WHAT TO WORK ON |
Please output exactly the part of the records below that opens with the line containing "R167, R169). -/" and closes with the line containing "one action. -/", both lines included, and nothing else.

(Stored items from a collection)

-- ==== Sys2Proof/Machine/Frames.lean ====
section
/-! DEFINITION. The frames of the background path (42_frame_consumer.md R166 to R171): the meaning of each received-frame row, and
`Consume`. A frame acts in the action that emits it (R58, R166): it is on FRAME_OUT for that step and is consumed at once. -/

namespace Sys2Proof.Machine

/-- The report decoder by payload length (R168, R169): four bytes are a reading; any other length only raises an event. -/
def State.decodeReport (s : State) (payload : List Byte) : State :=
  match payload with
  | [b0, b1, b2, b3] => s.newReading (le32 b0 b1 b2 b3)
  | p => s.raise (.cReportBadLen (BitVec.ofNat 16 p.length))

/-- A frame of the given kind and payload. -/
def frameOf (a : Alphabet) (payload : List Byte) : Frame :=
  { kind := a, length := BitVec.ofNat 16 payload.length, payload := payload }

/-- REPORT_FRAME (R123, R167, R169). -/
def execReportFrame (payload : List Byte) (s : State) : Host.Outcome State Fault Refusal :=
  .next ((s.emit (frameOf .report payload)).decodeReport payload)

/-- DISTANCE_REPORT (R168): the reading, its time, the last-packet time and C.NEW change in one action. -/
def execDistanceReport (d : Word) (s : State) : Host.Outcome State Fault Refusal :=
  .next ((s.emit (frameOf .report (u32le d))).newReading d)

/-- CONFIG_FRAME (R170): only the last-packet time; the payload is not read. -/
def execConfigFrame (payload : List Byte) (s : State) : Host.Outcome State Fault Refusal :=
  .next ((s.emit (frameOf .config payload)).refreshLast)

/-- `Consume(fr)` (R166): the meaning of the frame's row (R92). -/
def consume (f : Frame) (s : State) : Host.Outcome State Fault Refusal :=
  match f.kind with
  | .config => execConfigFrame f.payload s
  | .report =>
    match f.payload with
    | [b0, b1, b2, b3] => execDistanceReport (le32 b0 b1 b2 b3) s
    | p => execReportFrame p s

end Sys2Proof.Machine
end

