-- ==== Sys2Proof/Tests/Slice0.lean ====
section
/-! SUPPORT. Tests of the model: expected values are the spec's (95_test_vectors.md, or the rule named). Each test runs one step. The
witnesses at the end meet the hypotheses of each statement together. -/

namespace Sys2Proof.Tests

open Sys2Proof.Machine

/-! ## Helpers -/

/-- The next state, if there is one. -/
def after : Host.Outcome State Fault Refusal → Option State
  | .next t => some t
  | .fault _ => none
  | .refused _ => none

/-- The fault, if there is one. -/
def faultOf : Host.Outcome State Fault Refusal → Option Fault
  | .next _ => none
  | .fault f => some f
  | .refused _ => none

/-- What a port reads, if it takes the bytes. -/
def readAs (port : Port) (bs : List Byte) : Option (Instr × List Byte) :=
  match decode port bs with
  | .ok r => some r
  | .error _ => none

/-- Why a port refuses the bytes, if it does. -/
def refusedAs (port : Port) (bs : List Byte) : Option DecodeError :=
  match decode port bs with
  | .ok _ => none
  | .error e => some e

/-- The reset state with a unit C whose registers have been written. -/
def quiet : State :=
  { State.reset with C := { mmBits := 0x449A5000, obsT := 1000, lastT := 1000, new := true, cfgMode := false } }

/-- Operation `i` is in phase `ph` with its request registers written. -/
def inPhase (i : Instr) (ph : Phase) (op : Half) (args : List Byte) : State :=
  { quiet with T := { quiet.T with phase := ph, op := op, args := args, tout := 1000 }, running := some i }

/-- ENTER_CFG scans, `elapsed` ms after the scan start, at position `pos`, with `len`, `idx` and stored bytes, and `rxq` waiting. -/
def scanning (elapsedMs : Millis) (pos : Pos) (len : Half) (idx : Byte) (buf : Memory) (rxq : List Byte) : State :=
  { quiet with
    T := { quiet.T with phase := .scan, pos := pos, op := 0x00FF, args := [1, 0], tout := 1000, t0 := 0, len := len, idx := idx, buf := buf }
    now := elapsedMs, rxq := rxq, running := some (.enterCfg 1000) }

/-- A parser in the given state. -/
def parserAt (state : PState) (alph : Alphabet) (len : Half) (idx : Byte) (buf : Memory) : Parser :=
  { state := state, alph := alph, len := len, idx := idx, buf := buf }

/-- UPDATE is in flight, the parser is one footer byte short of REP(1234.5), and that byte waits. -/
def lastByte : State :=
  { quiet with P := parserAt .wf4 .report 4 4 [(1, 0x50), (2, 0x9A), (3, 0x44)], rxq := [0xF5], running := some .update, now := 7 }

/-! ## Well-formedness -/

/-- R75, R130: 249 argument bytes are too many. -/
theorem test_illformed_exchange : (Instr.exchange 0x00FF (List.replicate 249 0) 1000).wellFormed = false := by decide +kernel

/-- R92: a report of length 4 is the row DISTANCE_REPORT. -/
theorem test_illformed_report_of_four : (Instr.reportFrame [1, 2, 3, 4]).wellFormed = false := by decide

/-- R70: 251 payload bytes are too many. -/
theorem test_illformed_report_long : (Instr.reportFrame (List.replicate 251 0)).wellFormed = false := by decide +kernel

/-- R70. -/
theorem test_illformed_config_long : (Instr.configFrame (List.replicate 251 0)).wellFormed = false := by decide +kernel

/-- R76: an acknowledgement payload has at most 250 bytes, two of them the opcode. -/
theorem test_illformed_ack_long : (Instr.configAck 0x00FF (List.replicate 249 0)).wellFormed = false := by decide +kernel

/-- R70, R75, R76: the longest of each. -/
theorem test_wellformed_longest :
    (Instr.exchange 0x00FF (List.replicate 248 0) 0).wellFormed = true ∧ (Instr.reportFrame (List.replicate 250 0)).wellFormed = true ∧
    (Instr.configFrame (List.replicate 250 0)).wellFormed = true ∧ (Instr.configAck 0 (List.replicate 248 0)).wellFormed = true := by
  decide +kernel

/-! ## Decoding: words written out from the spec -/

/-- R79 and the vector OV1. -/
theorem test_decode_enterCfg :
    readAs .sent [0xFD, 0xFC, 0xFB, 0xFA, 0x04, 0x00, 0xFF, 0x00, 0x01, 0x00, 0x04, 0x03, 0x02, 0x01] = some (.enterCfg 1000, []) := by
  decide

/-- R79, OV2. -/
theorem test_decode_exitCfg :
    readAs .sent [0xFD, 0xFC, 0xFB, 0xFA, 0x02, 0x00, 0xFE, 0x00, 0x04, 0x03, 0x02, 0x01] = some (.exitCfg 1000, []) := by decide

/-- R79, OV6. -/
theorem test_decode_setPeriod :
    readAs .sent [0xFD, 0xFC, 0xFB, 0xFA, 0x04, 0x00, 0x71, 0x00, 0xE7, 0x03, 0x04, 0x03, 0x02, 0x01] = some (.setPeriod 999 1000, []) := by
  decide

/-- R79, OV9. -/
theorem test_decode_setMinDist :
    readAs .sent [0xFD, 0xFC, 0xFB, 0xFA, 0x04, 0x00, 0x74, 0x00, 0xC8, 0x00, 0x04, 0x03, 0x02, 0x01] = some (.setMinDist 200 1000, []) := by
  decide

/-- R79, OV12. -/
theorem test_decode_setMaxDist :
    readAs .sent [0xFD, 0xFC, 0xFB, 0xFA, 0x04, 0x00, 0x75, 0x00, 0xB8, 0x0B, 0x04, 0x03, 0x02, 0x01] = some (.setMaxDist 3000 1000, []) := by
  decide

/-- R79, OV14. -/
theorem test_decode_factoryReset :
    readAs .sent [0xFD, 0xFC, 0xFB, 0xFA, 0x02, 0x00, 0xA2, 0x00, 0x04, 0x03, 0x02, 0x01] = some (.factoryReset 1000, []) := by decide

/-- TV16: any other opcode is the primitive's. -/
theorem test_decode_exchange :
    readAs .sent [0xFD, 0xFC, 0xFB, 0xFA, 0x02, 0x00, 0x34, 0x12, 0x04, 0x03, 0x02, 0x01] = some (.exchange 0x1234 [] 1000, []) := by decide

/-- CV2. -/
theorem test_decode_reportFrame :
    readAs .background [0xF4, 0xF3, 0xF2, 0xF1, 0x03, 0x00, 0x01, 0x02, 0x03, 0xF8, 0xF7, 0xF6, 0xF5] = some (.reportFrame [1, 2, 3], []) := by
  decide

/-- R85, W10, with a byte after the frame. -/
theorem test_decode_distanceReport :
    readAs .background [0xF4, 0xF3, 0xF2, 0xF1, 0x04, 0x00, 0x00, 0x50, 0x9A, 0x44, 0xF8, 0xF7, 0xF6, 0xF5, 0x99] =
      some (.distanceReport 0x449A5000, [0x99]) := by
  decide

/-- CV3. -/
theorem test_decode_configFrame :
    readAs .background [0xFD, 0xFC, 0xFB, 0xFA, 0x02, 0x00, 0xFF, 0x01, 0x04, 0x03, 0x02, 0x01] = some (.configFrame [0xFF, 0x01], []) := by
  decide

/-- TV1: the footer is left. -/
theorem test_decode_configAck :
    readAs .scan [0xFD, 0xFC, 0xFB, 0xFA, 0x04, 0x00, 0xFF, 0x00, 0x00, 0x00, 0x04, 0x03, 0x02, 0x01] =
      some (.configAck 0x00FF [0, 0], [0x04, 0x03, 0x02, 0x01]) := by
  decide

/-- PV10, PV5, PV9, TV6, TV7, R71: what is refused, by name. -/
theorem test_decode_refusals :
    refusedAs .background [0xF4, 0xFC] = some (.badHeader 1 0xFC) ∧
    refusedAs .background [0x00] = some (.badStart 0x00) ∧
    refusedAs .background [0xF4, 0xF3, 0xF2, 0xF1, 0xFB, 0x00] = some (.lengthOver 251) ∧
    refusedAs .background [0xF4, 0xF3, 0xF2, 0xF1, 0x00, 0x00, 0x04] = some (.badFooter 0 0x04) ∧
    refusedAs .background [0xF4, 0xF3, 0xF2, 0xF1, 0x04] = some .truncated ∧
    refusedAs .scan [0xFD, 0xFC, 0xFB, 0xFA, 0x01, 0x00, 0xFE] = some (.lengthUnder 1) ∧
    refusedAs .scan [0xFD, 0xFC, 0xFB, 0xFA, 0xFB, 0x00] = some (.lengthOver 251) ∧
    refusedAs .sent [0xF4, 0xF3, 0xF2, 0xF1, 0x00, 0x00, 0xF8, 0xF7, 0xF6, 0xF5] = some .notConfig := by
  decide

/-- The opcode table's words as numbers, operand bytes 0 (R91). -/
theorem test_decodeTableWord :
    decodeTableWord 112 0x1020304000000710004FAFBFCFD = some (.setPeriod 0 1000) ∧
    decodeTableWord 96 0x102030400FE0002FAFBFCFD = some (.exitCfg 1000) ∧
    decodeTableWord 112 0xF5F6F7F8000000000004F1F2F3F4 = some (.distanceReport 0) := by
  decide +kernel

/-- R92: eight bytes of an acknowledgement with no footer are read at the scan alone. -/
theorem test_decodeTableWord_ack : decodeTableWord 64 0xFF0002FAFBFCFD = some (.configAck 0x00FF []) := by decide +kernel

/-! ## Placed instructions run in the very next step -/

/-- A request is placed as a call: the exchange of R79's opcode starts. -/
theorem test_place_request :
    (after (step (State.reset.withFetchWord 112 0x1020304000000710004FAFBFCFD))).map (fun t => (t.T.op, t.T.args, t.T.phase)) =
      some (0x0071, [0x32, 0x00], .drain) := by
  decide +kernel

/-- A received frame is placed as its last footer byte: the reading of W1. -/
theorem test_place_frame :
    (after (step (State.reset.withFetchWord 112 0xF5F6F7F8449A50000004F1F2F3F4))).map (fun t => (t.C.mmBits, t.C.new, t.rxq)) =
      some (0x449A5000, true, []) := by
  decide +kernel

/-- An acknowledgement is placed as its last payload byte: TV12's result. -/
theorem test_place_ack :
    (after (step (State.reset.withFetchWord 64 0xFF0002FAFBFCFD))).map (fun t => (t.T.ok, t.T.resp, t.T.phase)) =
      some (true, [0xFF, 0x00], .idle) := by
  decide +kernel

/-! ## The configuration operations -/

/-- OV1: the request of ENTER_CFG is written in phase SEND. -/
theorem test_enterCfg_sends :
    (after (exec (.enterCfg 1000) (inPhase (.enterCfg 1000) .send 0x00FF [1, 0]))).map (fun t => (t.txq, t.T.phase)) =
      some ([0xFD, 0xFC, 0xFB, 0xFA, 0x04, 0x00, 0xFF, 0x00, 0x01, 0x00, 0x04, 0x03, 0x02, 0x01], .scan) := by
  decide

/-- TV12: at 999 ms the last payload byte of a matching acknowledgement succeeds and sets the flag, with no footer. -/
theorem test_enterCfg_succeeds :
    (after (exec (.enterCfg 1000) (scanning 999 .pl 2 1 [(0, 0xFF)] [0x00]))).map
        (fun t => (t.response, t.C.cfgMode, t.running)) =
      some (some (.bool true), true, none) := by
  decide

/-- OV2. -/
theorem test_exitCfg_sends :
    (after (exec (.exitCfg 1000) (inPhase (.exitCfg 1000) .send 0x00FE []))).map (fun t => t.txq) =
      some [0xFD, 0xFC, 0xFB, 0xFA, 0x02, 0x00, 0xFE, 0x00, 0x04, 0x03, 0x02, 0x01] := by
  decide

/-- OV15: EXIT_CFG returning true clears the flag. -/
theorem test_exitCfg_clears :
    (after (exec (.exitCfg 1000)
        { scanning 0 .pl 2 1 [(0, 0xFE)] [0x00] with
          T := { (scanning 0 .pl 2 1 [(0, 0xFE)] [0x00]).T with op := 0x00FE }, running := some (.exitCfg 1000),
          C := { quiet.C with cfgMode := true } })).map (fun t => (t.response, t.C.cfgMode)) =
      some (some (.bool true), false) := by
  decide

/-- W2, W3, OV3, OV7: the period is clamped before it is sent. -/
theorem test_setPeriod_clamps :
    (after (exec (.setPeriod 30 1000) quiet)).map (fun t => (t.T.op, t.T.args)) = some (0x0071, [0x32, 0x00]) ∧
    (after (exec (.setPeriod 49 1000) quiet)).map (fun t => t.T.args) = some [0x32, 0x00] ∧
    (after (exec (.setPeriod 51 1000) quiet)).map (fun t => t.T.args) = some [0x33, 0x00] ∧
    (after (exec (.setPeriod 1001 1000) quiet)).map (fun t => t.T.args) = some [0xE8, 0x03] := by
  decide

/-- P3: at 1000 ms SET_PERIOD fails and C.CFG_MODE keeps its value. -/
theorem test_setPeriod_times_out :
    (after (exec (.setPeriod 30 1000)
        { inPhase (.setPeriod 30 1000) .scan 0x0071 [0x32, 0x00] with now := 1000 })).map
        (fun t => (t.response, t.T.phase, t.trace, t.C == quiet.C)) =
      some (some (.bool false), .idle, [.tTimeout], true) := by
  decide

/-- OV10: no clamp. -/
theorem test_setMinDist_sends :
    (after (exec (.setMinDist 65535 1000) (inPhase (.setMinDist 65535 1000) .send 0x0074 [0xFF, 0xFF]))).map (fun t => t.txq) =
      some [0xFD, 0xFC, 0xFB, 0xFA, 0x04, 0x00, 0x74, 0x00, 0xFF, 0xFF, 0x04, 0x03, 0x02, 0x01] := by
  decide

SOLUTION TO THIS PROBLEM |
/-- REPORT_FRAME (R123, R167, R169). -/
def execReportFrame (payload : List Byte) (s : State) : Host.Outcome State Fault Refusal :=
  .next ((s.emit (frameOf .report payload)).decodeReport payload)

/-- DISTANCE_REPORT (R168): the reading, its time, the last-packet time and C.NEW change in one action. -/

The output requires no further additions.